Exercise requirements ->
The first line of the entries through the line bearing "open Sys2Proof Sys2Proof.Machine": copy these lines exactly and return nothing else.

Collected data entries ->
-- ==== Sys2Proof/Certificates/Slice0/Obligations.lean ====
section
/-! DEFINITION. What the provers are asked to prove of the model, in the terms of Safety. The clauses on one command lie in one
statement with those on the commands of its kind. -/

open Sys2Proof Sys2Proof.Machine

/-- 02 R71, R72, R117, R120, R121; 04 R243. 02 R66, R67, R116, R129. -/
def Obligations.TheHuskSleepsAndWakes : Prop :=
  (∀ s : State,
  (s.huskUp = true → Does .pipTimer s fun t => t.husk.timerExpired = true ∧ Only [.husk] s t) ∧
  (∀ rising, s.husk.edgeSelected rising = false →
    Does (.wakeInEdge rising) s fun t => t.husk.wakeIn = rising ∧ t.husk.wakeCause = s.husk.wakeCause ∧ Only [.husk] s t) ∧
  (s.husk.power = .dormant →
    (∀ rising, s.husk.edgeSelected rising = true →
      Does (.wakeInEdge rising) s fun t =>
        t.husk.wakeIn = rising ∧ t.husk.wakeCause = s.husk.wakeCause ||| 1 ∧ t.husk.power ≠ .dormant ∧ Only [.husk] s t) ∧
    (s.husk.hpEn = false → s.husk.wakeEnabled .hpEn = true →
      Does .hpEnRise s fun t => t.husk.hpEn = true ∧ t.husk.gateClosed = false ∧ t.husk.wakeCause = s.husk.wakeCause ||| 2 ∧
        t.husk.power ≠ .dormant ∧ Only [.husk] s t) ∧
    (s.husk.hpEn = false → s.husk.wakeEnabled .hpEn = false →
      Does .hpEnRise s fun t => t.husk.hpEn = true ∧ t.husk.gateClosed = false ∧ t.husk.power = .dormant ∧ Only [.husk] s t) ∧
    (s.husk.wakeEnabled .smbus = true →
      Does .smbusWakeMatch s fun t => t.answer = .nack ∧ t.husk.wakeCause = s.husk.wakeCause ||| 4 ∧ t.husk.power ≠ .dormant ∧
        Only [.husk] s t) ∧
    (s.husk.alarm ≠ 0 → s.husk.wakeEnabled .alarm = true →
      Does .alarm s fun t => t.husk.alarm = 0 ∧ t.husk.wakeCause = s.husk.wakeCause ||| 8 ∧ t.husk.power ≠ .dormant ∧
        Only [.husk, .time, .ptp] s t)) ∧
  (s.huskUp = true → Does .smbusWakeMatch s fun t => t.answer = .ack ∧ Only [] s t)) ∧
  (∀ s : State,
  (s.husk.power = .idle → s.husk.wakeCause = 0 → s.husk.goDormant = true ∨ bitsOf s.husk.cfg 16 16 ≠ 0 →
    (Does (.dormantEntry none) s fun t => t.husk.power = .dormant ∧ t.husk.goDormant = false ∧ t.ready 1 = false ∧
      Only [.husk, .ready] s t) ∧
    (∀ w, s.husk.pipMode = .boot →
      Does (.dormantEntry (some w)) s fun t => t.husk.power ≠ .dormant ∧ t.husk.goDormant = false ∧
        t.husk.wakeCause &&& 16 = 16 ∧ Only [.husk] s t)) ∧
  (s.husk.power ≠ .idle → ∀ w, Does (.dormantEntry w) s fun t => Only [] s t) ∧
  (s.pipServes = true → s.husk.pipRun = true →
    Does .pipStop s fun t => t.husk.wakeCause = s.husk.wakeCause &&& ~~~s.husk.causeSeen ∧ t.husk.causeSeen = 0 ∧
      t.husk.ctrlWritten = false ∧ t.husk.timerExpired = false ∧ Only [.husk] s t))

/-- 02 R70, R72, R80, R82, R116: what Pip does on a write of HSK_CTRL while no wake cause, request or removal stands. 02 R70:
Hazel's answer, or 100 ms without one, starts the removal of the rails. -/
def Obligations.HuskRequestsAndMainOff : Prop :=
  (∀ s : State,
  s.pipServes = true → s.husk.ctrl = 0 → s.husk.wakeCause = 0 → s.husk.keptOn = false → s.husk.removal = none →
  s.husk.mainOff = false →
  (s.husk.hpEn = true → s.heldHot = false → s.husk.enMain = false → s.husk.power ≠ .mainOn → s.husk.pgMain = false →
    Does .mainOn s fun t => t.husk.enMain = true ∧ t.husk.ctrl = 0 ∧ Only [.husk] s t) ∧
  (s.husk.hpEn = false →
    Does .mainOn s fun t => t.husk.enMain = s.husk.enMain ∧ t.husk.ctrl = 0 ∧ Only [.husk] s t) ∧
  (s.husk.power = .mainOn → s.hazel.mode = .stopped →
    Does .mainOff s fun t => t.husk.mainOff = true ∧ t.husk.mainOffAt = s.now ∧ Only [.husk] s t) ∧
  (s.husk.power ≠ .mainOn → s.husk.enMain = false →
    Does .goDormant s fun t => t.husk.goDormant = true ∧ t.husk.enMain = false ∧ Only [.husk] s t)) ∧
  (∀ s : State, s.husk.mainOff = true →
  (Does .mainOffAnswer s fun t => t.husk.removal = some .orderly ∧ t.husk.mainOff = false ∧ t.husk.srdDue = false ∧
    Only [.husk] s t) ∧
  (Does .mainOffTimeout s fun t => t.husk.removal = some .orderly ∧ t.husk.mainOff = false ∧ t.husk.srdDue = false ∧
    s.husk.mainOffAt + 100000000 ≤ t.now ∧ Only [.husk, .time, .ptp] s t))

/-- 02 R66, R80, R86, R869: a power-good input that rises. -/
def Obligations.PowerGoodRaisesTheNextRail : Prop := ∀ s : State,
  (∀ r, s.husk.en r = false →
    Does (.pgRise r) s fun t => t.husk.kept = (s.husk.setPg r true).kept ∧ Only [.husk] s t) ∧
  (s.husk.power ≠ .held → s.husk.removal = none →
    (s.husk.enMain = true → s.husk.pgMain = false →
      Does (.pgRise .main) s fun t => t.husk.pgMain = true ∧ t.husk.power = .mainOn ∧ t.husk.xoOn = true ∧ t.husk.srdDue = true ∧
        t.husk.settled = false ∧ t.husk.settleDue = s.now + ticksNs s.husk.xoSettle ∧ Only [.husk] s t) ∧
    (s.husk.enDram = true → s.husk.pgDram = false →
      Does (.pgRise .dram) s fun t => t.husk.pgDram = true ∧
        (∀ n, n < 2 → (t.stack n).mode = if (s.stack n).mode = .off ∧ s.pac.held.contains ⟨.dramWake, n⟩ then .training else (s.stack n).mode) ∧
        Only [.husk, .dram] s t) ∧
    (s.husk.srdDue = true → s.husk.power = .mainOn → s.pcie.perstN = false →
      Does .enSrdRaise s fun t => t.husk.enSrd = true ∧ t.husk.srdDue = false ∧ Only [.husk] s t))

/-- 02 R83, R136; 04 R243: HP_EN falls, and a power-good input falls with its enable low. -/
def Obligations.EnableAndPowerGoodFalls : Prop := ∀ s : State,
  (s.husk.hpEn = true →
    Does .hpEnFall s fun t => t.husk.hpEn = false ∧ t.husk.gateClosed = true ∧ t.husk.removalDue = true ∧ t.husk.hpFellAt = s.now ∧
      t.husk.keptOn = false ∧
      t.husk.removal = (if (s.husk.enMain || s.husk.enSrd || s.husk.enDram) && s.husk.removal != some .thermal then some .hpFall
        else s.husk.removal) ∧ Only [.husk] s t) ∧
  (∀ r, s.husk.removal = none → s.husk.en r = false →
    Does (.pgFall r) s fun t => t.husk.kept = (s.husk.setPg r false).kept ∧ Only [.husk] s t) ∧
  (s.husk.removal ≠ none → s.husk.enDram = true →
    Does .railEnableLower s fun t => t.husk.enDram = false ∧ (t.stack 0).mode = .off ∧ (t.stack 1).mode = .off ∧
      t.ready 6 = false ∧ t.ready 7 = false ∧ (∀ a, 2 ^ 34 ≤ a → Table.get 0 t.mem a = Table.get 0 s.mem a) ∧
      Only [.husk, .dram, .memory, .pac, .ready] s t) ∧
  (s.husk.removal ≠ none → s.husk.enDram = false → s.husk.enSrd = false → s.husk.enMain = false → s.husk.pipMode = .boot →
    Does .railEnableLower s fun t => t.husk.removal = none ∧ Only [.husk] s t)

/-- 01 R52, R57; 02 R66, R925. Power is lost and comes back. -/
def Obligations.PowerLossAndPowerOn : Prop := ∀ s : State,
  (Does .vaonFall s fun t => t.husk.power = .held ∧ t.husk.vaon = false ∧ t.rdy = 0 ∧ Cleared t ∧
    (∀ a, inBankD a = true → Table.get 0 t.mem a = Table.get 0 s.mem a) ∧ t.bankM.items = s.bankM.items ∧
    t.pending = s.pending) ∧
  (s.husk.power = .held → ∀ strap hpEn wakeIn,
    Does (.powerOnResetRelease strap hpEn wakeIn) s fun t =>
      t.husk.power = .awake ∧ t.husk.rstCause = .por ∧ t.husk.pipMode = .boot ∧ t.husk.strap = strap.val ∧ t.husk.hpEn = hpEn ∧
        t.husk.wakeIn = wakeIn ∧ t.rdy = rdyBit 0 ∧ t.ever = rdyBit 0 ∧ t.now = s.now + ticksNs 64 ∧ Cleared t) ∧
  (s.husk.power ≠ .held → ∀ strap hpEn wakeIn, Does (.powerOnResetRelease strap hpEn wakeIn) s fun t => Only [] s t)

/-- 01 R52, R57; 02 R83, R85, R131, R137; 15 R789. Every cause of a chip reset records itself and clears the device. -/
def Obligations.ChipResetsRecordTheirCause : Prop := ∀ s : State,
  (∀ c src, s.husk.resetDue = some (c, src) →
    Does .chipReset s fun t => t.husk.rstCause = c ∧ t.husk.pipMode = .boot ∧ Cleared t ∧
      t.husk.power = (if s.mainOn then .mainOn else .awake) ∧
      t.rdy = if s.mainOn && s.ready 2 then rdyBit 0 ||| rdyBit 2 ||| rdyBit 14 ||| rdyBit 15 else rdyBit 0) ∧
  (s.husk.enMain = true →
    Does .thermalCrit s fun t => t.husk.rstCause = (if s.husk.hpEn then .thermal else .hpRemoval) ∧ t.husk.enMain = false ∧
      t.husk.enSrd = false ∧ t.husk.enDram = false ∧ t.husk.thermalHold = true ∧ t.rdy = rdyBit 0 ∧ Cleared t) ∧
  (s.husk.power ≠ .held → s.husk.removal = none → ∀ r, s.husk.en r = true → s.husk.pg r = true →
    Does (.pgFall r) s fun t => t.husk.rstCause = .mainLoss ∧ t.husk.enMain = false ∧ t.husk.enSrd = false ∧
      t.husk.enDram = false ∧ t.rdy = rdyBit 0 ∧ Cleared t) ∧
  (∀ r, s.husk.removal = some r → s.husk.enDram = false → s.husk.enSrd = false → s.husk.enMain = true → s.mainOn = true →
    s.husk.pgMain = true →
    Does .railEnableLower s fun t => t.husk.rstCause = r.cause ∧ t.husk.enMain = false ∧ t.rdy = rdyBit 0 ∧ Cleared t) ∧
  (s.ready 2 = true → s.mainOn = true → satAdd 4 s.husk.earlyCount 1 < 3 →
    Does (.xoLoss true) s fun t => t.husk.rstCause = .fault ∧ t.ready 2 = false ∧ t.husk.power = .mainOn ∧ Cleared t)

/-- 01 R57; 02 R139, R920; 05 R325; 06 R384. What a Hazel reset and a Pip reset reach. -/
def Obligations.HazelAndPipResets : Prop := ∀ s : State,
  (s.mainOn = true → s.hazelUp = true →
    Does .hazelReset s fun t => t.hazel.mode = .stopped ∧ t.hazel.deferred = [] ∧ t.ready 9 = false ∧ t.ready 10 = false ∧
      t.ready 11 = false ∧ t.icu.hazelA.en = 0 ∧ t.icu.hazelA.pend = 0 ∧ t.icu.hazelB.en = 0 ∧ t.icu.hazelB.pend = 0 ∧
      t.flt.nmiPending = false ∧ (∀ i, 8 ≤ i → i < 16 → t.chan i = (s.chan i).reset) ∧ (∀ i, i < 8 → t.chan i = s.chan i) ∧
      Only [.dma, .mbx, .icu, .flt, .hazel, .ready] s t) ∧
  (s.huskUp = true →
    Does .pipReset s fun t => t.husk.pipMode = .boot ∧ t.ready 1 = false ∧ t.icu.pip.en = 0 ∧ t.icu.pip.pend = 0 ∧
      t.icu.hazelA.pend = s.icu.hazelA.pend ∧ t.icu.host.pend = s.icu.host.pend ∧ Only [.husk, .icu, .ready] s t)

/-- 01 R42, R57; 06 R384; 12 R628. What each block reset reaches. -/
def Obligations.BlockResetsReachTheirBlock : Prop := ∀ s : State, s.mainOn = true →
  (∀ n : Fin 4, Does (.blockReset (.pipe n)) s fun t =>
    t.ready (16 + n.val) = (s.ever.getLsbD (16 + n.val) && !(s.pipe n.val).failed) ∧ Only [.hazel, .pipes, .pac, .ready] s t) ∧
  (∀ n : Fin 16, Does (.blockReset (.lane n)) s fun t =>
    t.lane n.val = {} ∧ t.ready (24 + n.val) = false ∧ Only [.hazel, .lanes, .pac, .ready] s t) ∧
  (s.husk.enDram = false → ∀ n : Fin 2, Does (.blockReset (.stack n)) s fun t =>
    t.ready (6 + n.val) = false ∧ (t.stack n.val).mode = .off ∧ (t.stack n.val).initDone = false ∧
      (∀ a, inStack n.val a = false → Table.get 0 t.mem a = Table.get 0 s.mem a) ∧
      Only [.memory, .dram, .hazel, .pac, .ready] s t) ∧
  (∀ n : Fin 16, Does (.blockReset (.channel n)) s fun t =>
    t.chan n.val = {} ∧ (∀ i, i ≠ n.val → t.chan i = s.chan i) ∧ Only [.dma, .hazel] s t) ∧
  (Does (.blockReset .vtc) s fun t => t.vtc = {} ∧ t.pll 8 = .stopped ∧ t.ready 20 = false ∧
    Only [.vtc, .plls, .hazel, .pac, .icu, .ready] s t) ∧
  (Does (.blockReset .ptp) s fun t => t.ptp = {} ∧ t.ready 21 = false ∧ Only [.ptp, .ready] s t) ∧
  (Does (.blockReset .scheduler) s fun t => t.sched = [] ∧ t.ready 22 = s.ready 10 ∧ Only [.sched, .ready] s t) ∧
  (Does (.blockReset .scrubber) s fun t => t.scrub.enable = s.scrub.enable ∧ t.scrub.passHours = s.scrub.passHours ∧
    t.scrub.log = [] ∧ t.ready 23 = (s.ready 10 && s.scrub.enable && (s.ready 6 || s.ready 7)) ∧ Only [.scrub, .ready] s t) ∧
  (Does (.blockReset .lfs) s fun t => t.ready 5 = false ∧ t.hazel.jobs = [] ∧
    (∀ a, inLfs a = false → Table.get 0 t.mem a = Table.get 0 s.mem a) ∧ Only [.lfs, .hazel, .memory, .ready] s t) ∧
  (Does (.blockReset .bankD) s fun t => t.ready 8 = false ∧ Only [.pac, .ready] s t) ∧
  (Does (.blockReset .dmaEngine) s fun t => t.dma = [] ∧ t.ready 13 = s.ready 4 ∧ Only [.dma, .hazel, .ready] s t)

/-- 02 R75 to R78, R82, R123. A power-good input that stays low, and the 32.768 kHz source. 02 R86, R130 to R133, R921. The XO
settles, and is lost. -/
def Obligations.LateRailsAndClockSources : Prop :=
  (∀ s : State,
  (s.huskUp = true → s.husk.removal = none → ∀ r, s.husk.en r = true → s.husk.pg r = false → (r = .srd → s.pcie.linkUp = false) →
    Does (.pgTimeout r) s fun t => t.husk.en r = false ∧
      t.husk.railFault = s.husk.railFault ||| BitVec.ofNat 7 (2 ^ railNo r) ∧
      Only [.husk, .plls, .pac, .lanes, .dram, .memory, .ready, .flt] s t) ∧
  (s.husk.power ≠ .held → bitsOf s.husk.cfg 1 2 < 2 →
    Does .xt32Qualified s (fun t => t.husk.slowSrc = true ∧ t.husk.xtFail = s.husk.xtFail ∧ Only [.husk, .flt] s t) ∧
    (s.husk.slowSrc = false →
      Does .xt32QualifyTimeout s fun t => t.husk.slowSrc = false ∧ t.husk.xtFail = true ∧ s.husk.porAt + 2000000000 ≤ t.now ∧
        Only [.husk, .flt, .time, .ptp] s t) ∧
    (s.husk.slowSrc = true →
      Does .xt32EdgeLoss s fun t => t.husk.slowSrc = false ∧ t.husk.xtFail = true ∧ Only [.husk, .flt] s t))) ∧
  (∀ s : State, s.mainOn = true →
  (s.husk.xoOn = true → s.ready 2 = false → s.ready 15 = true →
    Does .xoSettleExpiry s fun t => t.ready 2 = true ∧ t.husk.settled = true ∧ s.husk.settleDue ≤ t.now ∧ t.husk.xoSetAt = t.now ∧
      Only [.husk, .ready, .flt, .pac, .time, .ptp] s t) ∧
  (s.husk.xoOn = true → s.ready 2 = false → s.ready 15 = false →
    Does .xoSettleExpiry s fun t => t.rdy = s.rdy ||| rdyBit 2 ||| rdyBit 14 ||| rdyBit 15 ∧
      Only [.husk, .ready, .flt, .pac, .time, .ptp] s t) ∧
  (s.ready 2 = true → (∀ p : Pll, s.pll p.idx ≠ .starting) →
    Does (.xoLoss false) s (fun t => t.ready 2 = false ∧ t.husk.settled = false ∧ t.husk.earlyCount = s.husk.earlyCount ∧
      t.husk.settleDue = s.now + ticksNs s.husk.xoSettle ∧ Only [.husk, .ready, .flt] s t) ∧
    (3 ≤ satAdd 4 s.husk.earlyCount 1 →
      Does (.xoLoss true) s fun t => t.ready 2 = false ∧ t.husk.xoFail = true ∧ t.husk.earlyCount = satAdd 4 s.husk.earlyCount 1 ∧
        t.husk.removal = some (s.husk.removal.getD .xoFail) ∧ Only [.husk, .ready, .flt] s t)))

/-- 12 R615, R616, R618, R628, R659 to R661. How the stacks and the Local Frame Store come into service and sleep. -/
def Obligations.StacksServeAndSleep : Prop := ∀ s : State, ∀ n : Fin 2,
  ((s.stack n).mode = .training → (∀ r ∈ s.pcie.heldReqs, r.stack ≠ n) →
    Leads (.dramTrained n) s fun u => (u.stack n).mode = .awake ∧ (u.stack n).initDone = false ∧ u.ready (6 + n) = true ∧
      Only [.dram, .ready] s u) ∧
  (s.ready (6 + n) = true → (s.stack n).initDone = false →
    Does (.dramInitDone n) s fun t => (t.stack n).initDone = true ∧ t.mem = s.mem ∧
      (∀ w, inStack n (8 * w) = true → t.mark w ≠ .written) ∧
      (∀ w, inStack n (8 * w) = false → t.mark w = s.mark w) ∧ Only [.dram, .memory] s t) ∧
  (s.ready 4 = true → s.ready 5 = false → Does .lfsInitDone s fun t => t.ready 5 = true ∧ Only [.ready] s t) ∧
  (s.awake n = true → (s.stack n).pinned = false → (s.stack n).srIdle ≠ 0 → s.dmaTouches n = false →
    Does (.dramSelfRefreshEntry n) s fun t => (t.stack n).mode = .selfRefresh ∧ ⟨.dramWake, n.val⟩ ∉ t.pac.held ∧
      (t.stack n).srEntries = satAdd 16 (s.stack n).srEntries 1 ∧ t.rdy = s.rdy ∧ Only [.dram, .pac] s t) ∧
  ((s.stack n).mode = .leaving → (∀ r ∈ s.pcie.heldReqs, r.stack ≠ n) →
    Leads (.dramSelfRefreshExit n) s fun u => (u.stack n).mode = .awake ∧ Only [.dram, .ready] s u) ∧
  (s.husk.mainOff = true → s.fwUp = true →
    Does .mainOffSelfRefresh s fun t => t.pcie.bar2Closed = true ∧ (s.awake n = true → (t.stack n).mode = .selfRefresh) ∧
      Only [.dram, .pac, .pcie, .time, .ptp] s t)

Task solution ->
-- ==== Sys2Proof/Certificates/Slice0/Obligations.lean ====
section
/-! DEFINITION. What the provers are asked to prove of the model, in the terms of Safety. The clauses on one command lie in one
statement with those on the commands of its kind. -/

open Sys2Proof Sys2Proof.Machine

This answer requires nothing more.